-- ==== Sys2Proof/Laws/Keeps.lean ====
section
/-! SUPPORT. What each shared operation of the machine leaves alone, said once.

`Ign.f φ` says that the view `φ` of a state does not look at the component `f`; the lemma `State.op_keeps` says that every view that
looks at none of the components that the operation may write is the same after it. With `φ` a field, a register read or a byte of
memory, this is the operation's frame. -/

set_option linter.all false

namespace Sys2Proof.Machine
variable {β : Type}

/-! ### Views that ignore a component -/

abbrev Ign.pending (φ : State → β) : Prop := ∀ s x, φ { s with pending := x } = φ s
abbrev Ign.clk (φ : State → β) : Prop := ∀ s x, φ { s with clk := x } = φ s
abbrev Ign.regs (φ : State → β) : Prop := ∀ s x, φ { s with regs := x } = φ s
abbrev Ign.act (φ : State → β) : Prop := ∀ s x, φ { s with act := x } = φ s
abbrev Ign.wset (φ : State → β) : Prop := ∀ s x, φ { s with wset := x } = φ s
abbrev Ign.parBad (φ : State → β) : Prop := ∀ s x, φ { s with parBad := x } = φ s
abbrev Ign.mem (φ : State → β) : Prop := ∀ s x, φ { s with mem := x } = φ s
abbrev Ign.synd (φ : State → β) : Prop := ∀ s x, φ { s with synd := x } = φ s
abbrev Ign.soft (φ : State → β) : Prop := ∀ s x, φ { s with soft := x } = φ s
abbrev Ign.spm (φ : State → β) : Prop := ∀ s x, φ { s with spm := x } = φ s
abbrev Ign.spmErr (φ : State → β) : Prop := ∀ s x, φ { s with spmErr := x } = φ s
abbrev Ign.host (φ : State → β) : Prop := ∀ s x, φ { s with host := x } = φ s
abbrev Ign.tiles (φ : State → β) : Prop := ∀ s x, φ { s with tiles := x } = φ s
abbrev Ign.stops (φ : State → β) : Prop := ∀ s x, φ { s with stops := x } = φ s
abbrev Ign.gate (φ : State → β) : Prop := ∀ s x, φ { s with gate := x } = φ s
abbrev Ign.cores (φ : State → β) : Prop := ∀ s x, φ { s with cores := x } = φ s
abbrev Ign.tokRel (φ : State → β) : Prop := ∀ s x, φ { s with tokRel := x } = φ s
abbrev Ign.disps (φ : State → β) : Prop := ∀ s x, φ { s with disps := x } = φ s
abbrev Ign.nextDisp (φ : State → β) : Prop := ∀ s x, φ { s with nextDisp := x } = φ s
abbrev Ign.packets (φ : State → β) : Prop := ∀ s x, φ { s with packets := x } = φ s
abbrev Ign.cmd (φ : State → β) : Prop := ∀ s x, φ { s with cmd := x } = φ s
abbrev Ign.pcie (φ : State → β) : Prop := ∀ s x, φ { s with pcie := x } = φ s
abbrev Ign.flt (φ : State → β) : Prop := ∀ s x, φ { s with flt := x } = φ s
abbrev Ign.edy (φ : State → β) : Prop := ∀ s x, φ { s with edy := x } = φ s
abbrev Ign.sec (φ : State → β) : Prop := ∀ s x, φ { s with sec := x } = φ s
abbrev Ign.fw (φ : State → β) : Prop := ∀ s x, φ { s with fw := x } = φ s
abbrev Ign.lck (φ : State → β) : Prop := ∀ s x, φ { s with lck := x } = φ s
abbrev Ign.kv (φ : State → β) : Prop := ∀ s x, φ { s with kv := x } = φ s
abbrev Ign.enr (φ : State → β) : Prop := ∀ s x, φ { s with enr := x } = φ s
abbrev Ign.fab (φ : State → β) : Prop := ∀ s x, φ { s with fab := x } = φ s
abbrev Ign.pwr (φ : State → β) : Prop := ∀ s x, φ { s with pwr := x } = φ s
abbrev Ign.thm (φ : State → β) : Prop := ∀ s x, φ { s with thm := x } = φ s
abbrev Ign.brd (φ : State → β) : Prop := ∀ s x, φ { s with brd := x } = φ s
abbrev Ign.boot (φ : State → β) : Prop := ∀ s x, φ { s with boot := x } = φ s
abbrev Ign.rst (φ : State → β) : Prop := ∀ s x, φ { s with rst := x } = φ s
abbrev Ign.outs (φ : State → β) : Prop := ∀ s x, φ { s with outs := x } = φ s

#####

▸ Task objective: Show all lines from the records above where the word "that" occurs.

▸ The answer:
`Ign.f φ` says that the view `φ` of a state does not look at the component `f`; the lemma `State.op_keeps` says that every view that
looks at none of the components that the operation may write is the same after it. With `φ` a field, a register read or a byte of
/-! ### Views that ignore a component -/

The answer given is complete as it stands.